Exercise aim
Each line of the listing below must be set down exactly.
-- Opening Marker --
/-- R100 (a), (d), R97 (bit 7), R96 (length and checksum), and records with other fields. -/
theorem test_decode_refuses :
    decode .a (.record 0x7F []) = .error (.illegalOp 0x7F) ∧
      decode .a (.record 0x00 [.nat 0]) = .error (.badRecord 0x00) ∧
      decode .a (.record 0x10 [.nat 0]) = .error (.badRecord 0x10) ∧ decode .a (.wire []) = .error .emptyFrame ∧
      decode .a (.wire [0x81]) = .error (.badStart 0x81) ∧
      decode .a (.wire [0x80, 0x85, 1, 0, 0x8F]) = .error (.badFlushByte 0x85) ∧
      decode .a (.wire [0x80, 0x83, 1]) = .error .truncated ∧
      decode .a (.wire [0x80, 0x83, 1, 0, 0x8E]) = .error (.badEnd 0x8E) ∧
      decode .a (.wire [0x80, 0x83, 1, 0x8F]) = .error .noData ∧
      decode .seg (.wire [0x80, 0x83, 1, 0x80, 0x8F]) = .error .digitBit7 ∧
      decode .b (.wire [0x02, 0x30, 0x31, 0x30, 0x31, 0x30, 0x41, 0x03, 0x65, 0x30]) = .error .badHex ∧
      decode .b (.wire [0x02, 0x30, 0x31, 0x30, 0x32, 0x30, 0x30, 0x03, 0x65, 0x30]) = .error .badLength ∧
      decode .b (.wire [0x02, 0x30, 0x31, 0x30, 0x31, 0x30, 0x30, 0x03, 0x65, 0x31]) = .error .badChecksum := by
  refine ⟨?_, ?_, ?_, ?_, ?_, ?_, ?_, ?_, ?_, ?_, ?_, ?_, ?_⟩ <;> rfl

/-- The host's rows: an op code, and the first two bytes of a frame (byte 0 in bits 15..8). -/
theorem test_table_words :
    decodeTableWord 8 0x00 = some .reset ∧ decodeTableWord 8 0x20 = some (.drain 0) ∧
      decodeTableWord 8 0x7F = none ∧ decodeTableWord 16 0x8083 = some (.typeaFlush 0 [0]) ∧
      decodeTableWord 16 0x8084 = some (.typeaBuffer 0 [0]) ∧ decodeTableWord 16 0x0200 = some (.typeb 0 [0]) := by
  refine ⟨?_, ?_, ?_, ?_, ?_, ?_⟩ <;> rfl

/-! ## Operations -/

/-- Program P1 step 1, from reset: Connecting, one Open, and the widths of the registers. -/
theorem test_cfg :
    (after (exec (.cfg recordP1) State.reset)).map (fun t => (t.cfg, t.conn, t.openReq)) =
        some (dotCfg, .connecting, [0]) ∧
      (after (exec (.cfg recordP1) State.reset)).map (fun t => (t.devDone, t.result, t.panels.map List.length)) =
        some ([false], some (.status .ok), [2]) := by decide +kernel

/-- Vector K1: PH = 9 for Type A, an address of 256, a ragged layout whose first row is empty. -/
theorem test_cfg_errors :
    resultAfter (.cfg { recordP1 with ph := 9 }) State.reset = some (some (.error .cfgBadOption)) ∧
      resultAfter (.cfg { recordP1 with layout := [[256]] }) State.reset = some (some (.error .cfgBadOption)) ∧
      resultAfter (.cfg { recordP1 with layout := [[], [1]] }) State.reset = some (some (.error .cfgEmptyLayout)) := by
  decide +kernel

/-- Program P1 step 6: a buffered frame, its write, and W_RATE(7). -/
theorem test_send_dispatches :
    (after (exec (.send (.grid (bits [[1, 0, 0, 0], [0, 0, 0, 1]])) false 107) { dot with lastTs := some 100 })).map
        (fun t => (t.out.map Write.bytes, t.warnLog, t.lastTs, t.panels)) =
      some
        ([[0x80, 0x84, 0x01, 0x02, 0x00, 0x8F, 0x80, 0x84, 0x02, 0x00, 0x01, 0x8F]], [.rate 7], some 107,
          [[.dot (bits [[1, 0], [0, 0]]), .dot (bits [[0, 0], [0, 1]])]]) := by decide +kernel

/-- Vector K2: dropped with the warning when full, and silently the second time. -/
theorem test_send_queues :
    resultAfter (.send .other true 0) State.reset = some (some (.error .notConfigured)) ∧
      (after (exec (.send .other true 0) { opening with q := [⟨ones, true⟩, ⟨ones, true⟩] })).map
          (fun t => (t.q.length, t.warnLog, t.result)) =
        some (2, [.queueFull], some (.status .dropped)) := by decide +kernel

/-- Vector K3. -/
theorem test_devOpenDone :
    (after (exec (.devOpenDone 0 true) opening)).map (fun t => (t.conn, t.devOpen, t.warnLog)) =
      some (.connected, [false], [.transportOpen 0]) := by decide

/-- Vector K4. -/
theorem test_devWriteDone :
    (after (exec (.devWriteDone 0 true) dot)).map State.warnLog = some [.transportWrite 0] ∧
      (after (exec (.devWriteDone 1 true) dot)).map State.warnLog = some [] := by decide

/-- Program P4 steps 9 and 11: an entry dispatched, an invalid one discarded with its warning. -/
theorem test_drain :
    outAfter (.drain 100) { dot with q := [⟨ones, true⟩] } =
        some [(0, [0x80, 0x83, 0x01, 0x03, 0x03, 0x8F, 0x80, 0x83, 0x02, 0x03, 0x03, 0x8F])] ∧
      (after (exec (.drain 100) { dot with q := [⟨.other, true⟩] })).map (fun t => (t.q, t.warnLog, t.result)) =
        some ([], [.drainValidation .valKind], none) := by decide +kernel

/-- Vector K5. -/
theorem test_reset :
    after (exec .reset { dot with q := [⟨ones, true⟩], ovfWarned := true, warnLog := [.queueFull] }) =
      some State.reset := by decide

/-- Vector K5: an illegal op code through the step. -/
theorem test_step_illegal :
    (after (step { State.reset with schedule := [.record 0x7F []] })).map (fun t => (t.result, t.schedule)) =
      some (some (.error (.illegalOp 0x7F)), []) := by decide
-- Closing Marker --
The completed task
/-- R100 (a), (d), R97 (bit 7), R96 (length and checksum), and records with other fields. -/
theorem test_decode_refuses :
    decode .a (.record 0x7F []) = .error (.illegalOp 0x7F) ∧
      decode .a (.record 0x00 [.nat 0]) = .error (.badRecord 0x00) ∧
      decode .a (.record 0x10 [.nat 0]) = .error (.badRecord 0x10) ∧ decode .a (.wire []) = .error .emptyFrame ∧
      decode .a (.wire [0x81]) = .error (.badStart 0x81) ∧
      decode .a (.wire [0x80, 0x85, 1, 0, 0x8F]) = .error (.badFlushByte 0x85) ∧
      decode .a (.wire [0x80, 0x83, 1]) = .error .truncated ∧
      decode .a (.wire [0x80, 0x83, 1, 0, 0x8E]) = .error (.badEnd 0x8E) ∧
      decode .a (.wire [0x80, 0x83, 1, 0x8F]) = .error .noData ∧
      decode .seg (.wire [0x80, 0x83, 1, 0x80, 0x8F]) = .error .digitBit7 ∧
      decode .b (.wire [0x02, 0x30, 0x31, 0x30, 0x31, 0x30, 0x41, 0x03, 0x65, 0x30]) = .error .badHex ∧
      decode .b (.wire [0x02, 0x30, 0x31, 0x30, 0x32, 0x30, 0x30, 0x03, 0x65, 0x30]) = .error .badLength ∧
      decode .b (.wire [0x02, 0x30, 0x31, 0x30, 0x31, 0x30, 0x30, 0x03, 0x65, 0x31]) = .error .badChecksum := by
  refine ⟨?_, ?_, ?_, ?_, ?_, ?_, ?_, ?_, ?_, ?_, ?_, ?_, ?_⟩ <;> rfl

/-- The host's rows: an op code, and the first two bytes of a frame (byte 0 in bits 15..8). -/
theorem test_table_words :
    decodeTableWord 8 0x00 = some .reset ∧ decodeTableWord 8 0x20 = some (.drain 0) ∧
      decodeTableWord 8 0x7F = none ∧ decodeTableWord 16 0x8083 = some (.typeaFlush 0 [0]) ∧
      decodeTableWord 16 0x8084 = some (.typeaBuffer 0 [0]) ∧ decodeTableWord 16 0x0200 = some (.typeb 0 [0]) := by
  refine ⟨?_, ?_, ?_, ?_, ?_, ?_⟩ <;> rfl

/-! ## Operations -/

/-- Program P1 step 1, from reset: Connecting, one Open, and the widths of the registers. -/
theorem test_cfg :
    (after (exec (.cfg recordP1) State.reset)).map (fun t => (t.cfg, t.conn, t.openReq)) =
        some (dotCfg, .connecting, [0]) ∧
      (after (exec (.cfg recordP1) State.reset)).map (fun t => (t.devDone, t.result, t.panels.map List.length)) =
        some ([false], some (.status .ok), [2]) := by decide +kernel

/-- Vector K1: PH = 9 for Type A, an address of 256, a ragged layout whose first row is empty. -/
theorem test_cfg_errors :
    resultAfter (.cfg { recordP1 with ph := 9 }) State.reset = some (some (.error .cfgBadOption)) ∧
      resultAfter (.cfg { recordP1 with layout := [[256]] }) State.reset = some (some (.error .cfgBadOption)) ∧
      resultAfter (.cfg { recordP1 with layout := [[], [1]] }) State.reset = some (some (.error .cfgEmptyLayout)) := by
  decide +kernel

/-- Program P1 step 6: a buffered frame, its write, and W_RATE(7). -/
theorem test_send_dispatches :
    (after (exec (.send (.grid (bits [[1, 0, 0, 0], [0, 0, 0, 1]])) false 107) { dot with lastTs := some 100 })).map
        (fun t => (t.out.map Write.bytes, t.warnLog, t.lastTs, t.panels)) =
      some
        ([[0x80, 0x84, 0x01, 0x02, 0x00, 0x8F, 0x80, 0x84, 0x02, 0x00, 0x01, 0x8F]], [.rate 7], some 107,
          [[.dot (bits [[1, 0], [0, 0]]), .dot (bits [[0, 0], [0, 1]])]]) := by decide +kernel

/-- Vector K2: dropped with the warning when full, and silently the second time. -/
theorem test_send_queues :
    resultAfter (.send .other true 0) State.reset = some (some (.error .notConfigured)) ∧
      (after (exec (.send .other true 0) { opening with q := [⟨ones, true⟩, ⟨ones, true⟩] })).map
          (fun t => (t.q.length, t.warnLog, t.result)) =
        some (2, [.queueFull], some (.status .dropped)) := by decide +kernel

/-- Vector K3. -/
theorem test_devOpenDone :
    (after (exec (.devOpenDone 0 true) opening)).map (fun t => (t.conn, t.devOpen, t.warnLog)) =
      some (.connected, [false], [.transportOpen 0]) := by decide

/-- Vector K4. -/
theorem test_devWriteDone :
    (after (exec (.devWriteDone 0 true) dot)).map State.warnLog = some [.transportWrite 0] ∧
      (after (exec (.devWriteDone 1 true) dot)).map State.warnLog = some [] := by decide

/-- Program P4 steps 9 and 11: an entry dispatched, an invalid one discarded with its warning. -/
theorem test_drain :
    outAfter (.drain 100) { dot with q := [⟨ones, true⟩] } =
        some [(0, [0x80, 0x83, 0x01, 0x03, 0x03, 0x8F, 0x80, 0x83, 0x02, 0x03, 0x03, 0x8F])] ∧
      (after (exec (.drain 100) { dot with q := [⟨.other, true⟩] })).map (fun t => (t.q, t.warnLog, t.result)) =
        some ([], [.drainValidation .valKind], none) := by decide +kernel

/-- Vector K5. -/
theorem test_reset :
    after (exec .reset { dot with q := [⟨ones, true⟩], ovfWarned := true, warnLog := [.queueFull] }) =
      some State.reset := by decide

/-- Vector K5: an illegal op code through the step. -/
theorem test_step_illegal :
    (after (step { State.reset with schedule := [.record 0x7F []] })).map (fun t => (t.result, t.schedule)) =
      some (some (.error (.illegalOp 0x7F)), []) := by decide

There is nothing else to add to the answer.